A detailed example of an experimental protocol using the methodology is described below. For example, reference may be made to the following document: Behar, F., Leblond, C., St. Paul, C., 1989. Quantitative Analysis of Pyrolysis Effluents in Open and Closed Environments. Oil and gas science and technology 44, 387-411.

Example of an experimental protocol A - PYROLYSIS SYSTEMS A 1 - Closed Pyrolysis The samples are heated in a medium kept closed for the duration of the pyrolysis. The pyrolysis chamber is previously purged to remove all of the oxygen from the air. A first set of experiments is carried out in order to define the most appropriate temperature and time range to follow the conversion of the selected loads.

The experiments are carried out in closed reactors under an inert gas (for example: helium, nitrogen), with or without the addition of water. Two types of reactors are used: - isobaric reactors of low capacity (less than 5 ml): gold tubes of various sizes and welded at both ends are used in particular. Back pressure is imposed throughout the duration of the experiments in order to avoid the explosion of the tubes due to the internal pressure generated. The charge is generally between 30 mg and 1 gram. - Isochoric reactors of medium or large size (more than 5 ml): used for loads greater than one gram, these reactors consist of a hermetically sealed stainless steel capacity. Such pyrolysis systems are commercially available (Parr reactors). Gold tubes (isobaric reactors) are used to minimize interactions between reactors and the chemical reaction medium. Two tubes are heated at the same time: one will be devoted to the analysis of the gaseous compounds and the other to the balance of the liquid and solid compounds. The mass of the initial charge is determined by weighing between the empty tube and the solid tube before welding. The gold tubes are placed in an autoclave which contains a 2nd gold tube in which a thermocouple is placed in order to have the temperature closest to that which the charge to be pyrolyzed. The autoclaves are then placed in a chamber previously heated to the desired temperature. The pyrolysis times are chosen to minimize the influence of the rise in temperature. At the end of the pyrolysis, the autoclave containing the gold tube (s) is instantly immersed in water at ambient temperature in order to stop the cracking reactions as quickly as possible. In the case of isochoric reactors, an inert gas pressure is introduced at ambient temperature. The reactors are then placed in a chamber previously heated to the chosen temperature. At the end of the pyrolysis, they are cooled to ambient air. The pyrolysis conditions are isothermal conditions with varying residence times The heating conditions for kerogens depend on their chemical structure and their degree of maturity. For low-maturity kerogens, the temperature range is generally between 150 C and 375 C for durations of between 1 hour and 30 months. For more mature kerogens, the temperatures are between 350 and 550 C for equivalent residence times.

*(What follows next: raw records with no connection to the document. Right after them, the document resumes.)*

-- ==== Sys2Proof/Machine/Dispatch.lean ====
section
/-! DEFINITION. The dispatch (30_encoding.md R81): one arm per constructor of Instr, each one direct call of its meaning. exec runs in the state after the fetch increment (R80). -/

namespace Sys2Proof.Machine

def exec (i : Instr) (s : State) : Host.Outcome State Fault Refusal :=
  match i with
  | .cls => Sys2Proof.Machine.execCls s
  | .ret => Sys2Proof.Machine.execRet s
  | .jp nnn => Sys2Proof.Machine.execJp nnn s
  | .call nnn => Sys2Proof.Machine.execCall nnn s
  | .seImm x kk => Sys2Proof.Machine.execSeImm x kk s
  | .sneImm x kk => Sys2Proof.Machine.execSneImm x kk s
  | .seReg x y => Sys2Proof.Machine.execSeReg x y s
  | .ldImm x kk => Sys2Proof.Machine.execLdImm x kk s
  | .addImm x kk => Sys2Proof.Machine.execAddImm x kk s
  | .ldReg x y => Sys2Proof.Machine.execLdReg x y s
  | .orReg x y => Sys2Proof.Machine.execOr x y s
  | .andReg x y => Sys2Proof.Machine.execAnd x y s
  | .xorReg x y => Sys2Proof.Machine.execXor x y s
  | .addReg x y => Sys2Proof.Machine.execAddReg x y s
  | .sub x y => Sys2Proof.Machine.execSub x y s
  | .shr x y => Sys2Proof.Machine.execShr x y s
  | .subn x y => Sys2Proof.Machine.execSubn x y s
  | .shl x y => Sys2Proof.Machine.execShl x y s
  | .sneReg x y => Sys2Proof.Machine.execSneReg x y s
  | .ldI nnn => Sys2Proof.Machine.execLdI nnn s
  | .jpV0 nnn => Sys2Proof.Machine.execJpV0 nnn s
  | .rnd x kk => Sys2Proof.Machine.execRnd x kk s
  | .drw x y n => Sys2Proof.Machine.execDrw x y n s
  | .skp x => Sys2Proof.Machine.execSkp x s
  | .sknp x => Sys2Proof.Machine.execSknp x s
  | .ldVxDt x => Sys2Proof.Machine.execLdVxDt x s
  | .ldVxK x => Sys2Proof.Machine.execLdVxK x s
  | .ldDtVx x => Sys2Proof.Machine.execLdDtVx x s
  | .ldStVx x => Sys2Proof.Machine.execLdStVx x s
  | .addIVx x => Sys2Proof.Machine.execAddIVx x s
  | .ldFVx x => Sys2Proof.Machine.execLdFVx x s
  | .ldBVx x => Sys2Proof.Machine.execLdBVx x s
  | .ldMemVx x => Sys2Proof.Machine.execLdMemVx x s
  | .ldVxMem x => Sys2Proof.Machine.execLdVxMem x s

end Sys2Proof.Machine
end

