-- ==== Sys2Proof/Laws/PerInstr.lean ====
section
/-! SUPPORT. A family of statements made per instruction: the encoding of a well-formed instruction carries the fixed bits of its row of the opcode table (30_encoding.md R76). -/

namespace Sys2Proof.Laws

/-- The fixed bits of an instruction's row of spec/opcode_table.json, each as its highest bit, its lowest bit and its value. -/
def RowShape.fixedBits : Instr → List (Nat × Nat × Nat)
  | .cls => [(15, 0, 0xE0)]
  | .ret => [(15, 0, 0xEE)]
  | .jp _ => [(15, 12, 0x1)]
  | .call _ => [(15, 12, 0x2)]
  | .seImm _ _ => [(15, 12, 0x3)]
  | .sneImm _ _ => [(15, 12, 0x4)]
  | .seReg _ _ => [(3, 0, 0x0), (15, 12, 0x5)]
  | .ldImm _ _ => [(15, 12, 0x6)]
  | .addImm _ _ => [(15, 12, 0x7)]
  | .ldReg _ _ => [(3, 0, 0x0), (15, 12, 0x8)]
  | .orReg _ _ => [(3, 0, 0x1), (15, 12, 0x8)]
  | .andReg _ _ => [(3, 0, 0x2), (15, 12, 0x8)]
  | .xorReg _ _ => [(3, 0, 0x3), (15, 12, 0x8)]
  | .addReg _ _ => [(3, 0, 0x4), (15, 12, 0x8)]
  | .sub _ _ => [(3, 0, 0x5), (15, 12, 0x8)]
  | .shr _ _ => [(3, 0, 0x6), (15, 12, 0x8)]
  | .subn _ _ => [(3, 0, 0x7), (15, 12, 0x8)]
  | .shl _ _ => [(3, 0, 0xE), (15, 12, 0x8)]
  | .sneReg _ _ => [(3, 0, 0x0), (15, 12, 0x9)]
  | .ldI _ => [(15, 12, 0xA)]
  | .jpV0 _ => [(15, 12, 0xB)]
  | .rnd _ _ => [(15, 12, 0xC)]
  | .drw _ _ _ => [(15, 12, 0xD)]
  | .skp _ => [(7, 0, 0x9E), (15, 12, 0xE)]
  | .sknp _ => [(7, 0, 0xA1), (15, 12, 0xE)]
  | .ldVxDt _ => [(7, 0, 0x7), (15, 12, 0xF)]
  | .ldVxK _ => [(7, 0, 0xA), (15, 12, 0xF)]
  | .ldDtVx _ => [(7, 0, 0x15), (15, 12, 0xF)]
  | .ldStVx _ => [(7, 0, 0x18), (15, 12, 0xF)]
  | .addIVx _ => [(7, 0, 0x1E), (15, 12, 0xF)]
  | .ldFVx _ => [(7, 0, 0x29), (15, 12, 0xF)]
  | .ldBVx _ => [(7, 0, 0x33), (15, 12, 0xF)]
  | .ldMemVx _ => [(7, 0, 0x55), (15, 12, 0xF)]
  | .ldVxMem _ => [(7, 0, 0x65), (15, 12, 0xF)]

/-- The value of the bits hi to lo of a word. -/
def RowShape.bits (op : Word) (hi lo : Nat) : Nat := op.toNat / 2 ^ lo % 2 ^ (hi + 1 - lo)

/-- Every fixed bit field of the row stands in the encoding. -/
def RowShape.Statement (i : Instr) : Prop :=
  i.wellFormed = true → ∀ f ∈ RowShape.fixedBits i, RowShape.bits (encode i) f.1 f.2.1 = f.2.2

/-! ### The fixed bits of each format (30_encoding.md R72) -/

theorem RowShape.bits_nnn {d : Nat} {nnn : Word} (hd : d < 16) (h : fitsAddress nnn) :
    RowShape.bits (encodeNNN d nnn) 15 12 = d := by
  have hn : nnn.toNat < 0x1000 := h
  simp only [RowShape.bits, encodeNNN_toNat hd h]
  omega

theorem RowShape.bits_xkk {d : Nat} (x : Reg) (kk : Byte) (hd : d < 16) : RowShape.bits (encodeXKK d x kk) 15 12 = d := by
  have h1 := x.isLt
  have h2 := kk.isLt
  simp only [RowShape.bits, encodeXKK_toNat x kk hd]
  omega

theorem RowShape.bits_xyn {d n : Nat} (x y : Reg) (hd : d < 16) (hn : n < 16) :
    RowShape.bits (encodeXYN d x y n) 3 0 = n ∧ RowShape.bits (encodeXYN d x y n) 15 12 = d := by
  have h1 := x.isLt
  have h2 := y.isLt
  simp only [RowShape.bits, encodeXYN_toNat x y hd hn]
  omega

theorem RowShape.bits_xsub {d low : Nat} (x : Reg) (hd : d < 16) (hl : low < 256) :
    RowShape.bits (encodeXSUB d x low) 7 0 = low ∧ RowShape.bits (encodeXSUB d x low) 15 12 = d := by
  have h1 := x.isLt
  simp only [RowShape.bits, encodeXSUB_toNat x hd hl]
  omega

theorem RowShape.both {op : Word} {h1 l1 v1 h2 l2 v2 : Nat} (h : RowShape.bits op h1 l1 = v1 ∧ RowShape.bits op h2 l2 = v2) :
    ∀ f ∈ [(h1, l1, v1), (h2, l2, v2)], RowShape.bits op f.1 f.2.1 = f.2.2 := by
  simpa using h

/-! ### One lemma per constructor -/

theorem RowShape.cls : RowShape.Statement .cls := by
  intro _; decide

theorem RowShape.ret : RowShape.Statement .ret := by
  intro _; decide

theorem RowShape.jp (nnn : Word) : RowShape.Statement (.jp nnn) := fun h =>
  List.forall_mem_singleton.2 (RowShape.bits_nnn (d := 0x1) (by decide) (of_decide_eq_true h))

theorem RowShape.call (nnn : Word) : RowShape.Statement (.call nnn) := fun h =>
  List.forall_mem_singleton.2 (RowShape.bits_nnn (d := 0x2) (by decide) (of_decide_eq_true h))

theorem RowShape.seImm (x : Reg) (kk : Byte) : RowShape.Statement (.seImm x kk) := fun _ =>
  List.forall_mem_singleton.2 (RowShape.bits_xkk (d := 0x3) x kk (by decide))

theorem RowShape.sneImm (x : Reg) (kk : Byte) : RowShape.Statement (.sneImm x kk) := fun _ =>
  List.forall_mem_singleton.2 (RowShape.bits_xkk (d := 0x4) x kk (by decide))

theorem RowShape.seReg (x : Reg) (y : Reg) : RowShape.Statement (.seReg x y) := fun _ =>
  RowShape.both (RowShape.bits_xyn (d := 0x5) (n := 0x0) x y (by decide) (by decide))

theorem RowShape.ldImm (x : Reg) (kk : Byte) : RowShape.Statement (.ldImm x kk) := fun _ =>
  List.forall_mem_singleton.2 (RowShape.bits_xkk (d := 0x6) x kk (by decide))

theorem RowShape.addImm (x : Reg) (kk : Byte) : RowShape.Statement (.addImm x kk) := fun _ =>
  List.forall_mem_singleton.2 (RowShape.bits_xkk (d := 0x7) x kk (by decide))

theorem RowShape.ldReg (x : Reg) (y : Reg) : RowShape.Statement (.ldReg x y) := fun _ =>
  RowShape.both (RowShape.bits_xyn (d := 0x8) (n := 0x0) x y (by decide) (by decide))

theorem RowShape.orReg (x : Reg) (y : Reg) : RowShape.Statement (.orReg x y) := fun _ =>
  RowShape.both (RowShape.bits_xyn (d := 0x8) (n := 0x1) x y (by decide) (by decide))

theorem RowShape.andReg (x : Reg) (y : Reg) : RowShape.Statement (.andReg x y) := fun _ =>
  RowShape.both (RowShape.bits_xyn (d := 0x8) (n := 0x2) x y (by decide) (by decide))

theorem RowShape.xorReg (x : Reg) (y : Reg) : RowShape.Statement (.xorReg x y) := fun _ =>
  RowShape.both (RowShape.bits_xyn (d := 0x8) (n := 0x3) x y (by decide) (by decide))

theorem RowShape.addReg (x : Reg) (y : Reg) : RowShape.Statement (.addReg x y) := fun _ =>
  RowShape.both (RowShape.bits_xyn (d := 0x8) (n := 0x4) x y (by decide) (by decide))

theorem RowShape.sub (x : Reg) (y : Reg) : RowShape.Statement (.sub x y) := fun _ =>
  RowShape.both (RowShape.bits_xyn (d := 0x8) (n := 0x5) x y (by decide) (by decide))

theorem RowShape.shr (x : Reg) (y : Reg) : RowShape.Statement (.shr x y) := fun _ =>
  RowShape.both (RowShape.bits_xyn (d := 0x8) (n := 0x6) x y (by decide) (by decide))

theorem RowShape.subn (x : Reg) (y : Reg) : RowShape.Statement (.subn x y) := fun _ =>
  RowShape.both (RowShape.bits_xyn (d := 0x8) (n := 0x7) x y (by decide) (by decide))

theorem RowShape.shl (x : Reg) (y : Reg) : RowShape.Statement (.shl x y) := fun _ =>
  RowShape.both (RowShape.bits_xyn (d := 0x8) (n := 0xE) x y (by decide) (by decide))

theorem RowShape.sneReg (x : Reg) (y : Reg) : RowShape.Statement (.sneReg x y) := fun _ =>
  RowShape.both (RowShape.bits_xyn (d := 0x9) (n := 0x0) x y (by decide) (by decide))

theorem RowShape.ldI (nnn : Word) : RowShape.Statement (.ldI nnn) := fun h =>
  List.forall_mem_singleton.2 (RowShape.bits_nnn (d := 0xA) (by decide) (of_decide_eq_true h))

theorem RowShape.jpV0 (nnn : Word) : RowShape.Statement (.jpV0 nnn) := fun h =>
  List.forall_mem_singleton.2 (RowShape.bits_nnn (d := 0xB) (by decide) (of_decide_eq_true h))

theorem RowShape.rnd (x : Reg) (kk : Byte) : RowShape.Statement (.rnd x kk) := fun _ =>
  List.forall_mem_singleton.2 (RowShape.bits_xkk (d := 0xC) x kk (by decide))

theorem RowShape.drw (x : Reg) (y : Reg) (n : Nat) : RowShape.Statement (.drw x y n) := fun h =>
  List.forall_mem_singleton.2 ((RowShape.bits_xyn (d := 0xD) x y (by decide) (of_decide_eq_true h)).2)

theorem RowShape.skp (x : Reg) : RowShape.Statement (.skp x) := fun _ =>
  RowShape.both (RowShape.bits_xsub (d := 0xE) (low := 0x9E) x (by decide) (by decide))

theorem RowShape.sknp (x : Reg) : RowShape.Statement (.sknp x) := fun _ =>
  RowShape.both (RowShape.bits_xsub (d := 0xE) (low := 0xA1) x (by decide) (by decide))

theorem RowShape.ldVxDt (x : Reg) : RowShape.Statement (.ldVxDt x) := fun _ =>
  RowShape.both (RowShape.bits_xsub (d := 0xF) (low := 0x07) x (by decide) (by decide))

theorem RowShape.ldVxK (x : Reg) : RowShape.Statement (.ldVxK x) := fun _ =>
  RowShape.both (RowShape.bits_xsub (d := 0xF) (low := 0x0A) x (by decide) (by decide))

theorem RowShape.ldDtVx (x : Reg) : RowShape.Statement (.ldDtVx x) := fun _ =>
  RowShape.both (RowShape.bits_xsub (d := 0xF) (low := 0x15) x (by decide) (by decide))

theorem RowShape.ldStVx (x : Reg) : RowShape.Statement (.ldStVx x) := fun _ =>
  RowShape.both (RowShape.bits_xsub (d := 0xF) (low := 0x18) x (by decide) (by decide))

theorem RowShape.addIVx (x : Reg) : RowShape.Statement (.addIVx x) := fun _ =>
  RowShape.both (RowShape.bits_xsub (d := 0xF) (low := 0x1E) x (by decide) (by decide))

theorem RowShape.ldFVx (x : Reg) : RowShape.Statement (.ldFVx x) := fun _ =>
  RowShape.both (RowShape.bits_xsub (d := 0xF) (low := 0x29) x (by decide) (by decide))

theorem RowShape.ldBVx (x : Reg) : RowShape.Statement (.ldBVx x) := fun _ =>
  RowShape.both (RowShape.bits_xsub (d := 0xF) (low := 0x33) x (by decide) (by decide))

theorem RowShape.ldMemVx (x : Reg) : RowShape.Statement (.ldMemVx x) := fun _ =>
  RowShape.both (RowShape.bits_xsub (d := 0xF) (low := 0x55) x (by decide) (by decide))

theorem RowShape.ldVxMem (x : Reg) : RowShape.Statement (.ldVxMem x) := fun _ =>
  RowShape.both (RowShape.bits_xsub (d := 0xF) (low := 0x65) x (by decide) (by decide))

end Sys2Proof.Laws
end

2906481 32 For all the experiments carried out on liquid products, the conditions are isothermal between 200 and 500 C: the choice is there also a function of the thermal reactivity of the studied products.

Open Pyrolysis The samples are heated in a pyrolysis chamber flushed with a gas stream such as Rock Eval pyrolysis. This pyrolysis makes it possible to determine the non-hydrocarbon gases CO and CO2 as well as all the gaseous or liquid products detected by a flame ionization detector or S2 peak (Patent No. EP-0-767-375 for the Rock Eval 6) . The tests are carried out in temperature programming between 2 and 25 C / minute under a nitrogen flow of 100 ml / minute. A second pyrolysis system is used to determine the composition of the liquid fraction of the S2 peak. This system is called S2 analyze. The liquid effluents are recovered in a trap cooled by liquid nitrogen.

The hydrocarbon gas fraction of the S2 peak can be assayed either by a Rock Eval coupling or by micro-gas chromatography or by other techniques such as the coupling between thermogravimetric analysis and infrared detection (TG / FTIR) or vacuum pyrolyses. open medium with quantitative recovery of the gases then analysis by gas chromatography.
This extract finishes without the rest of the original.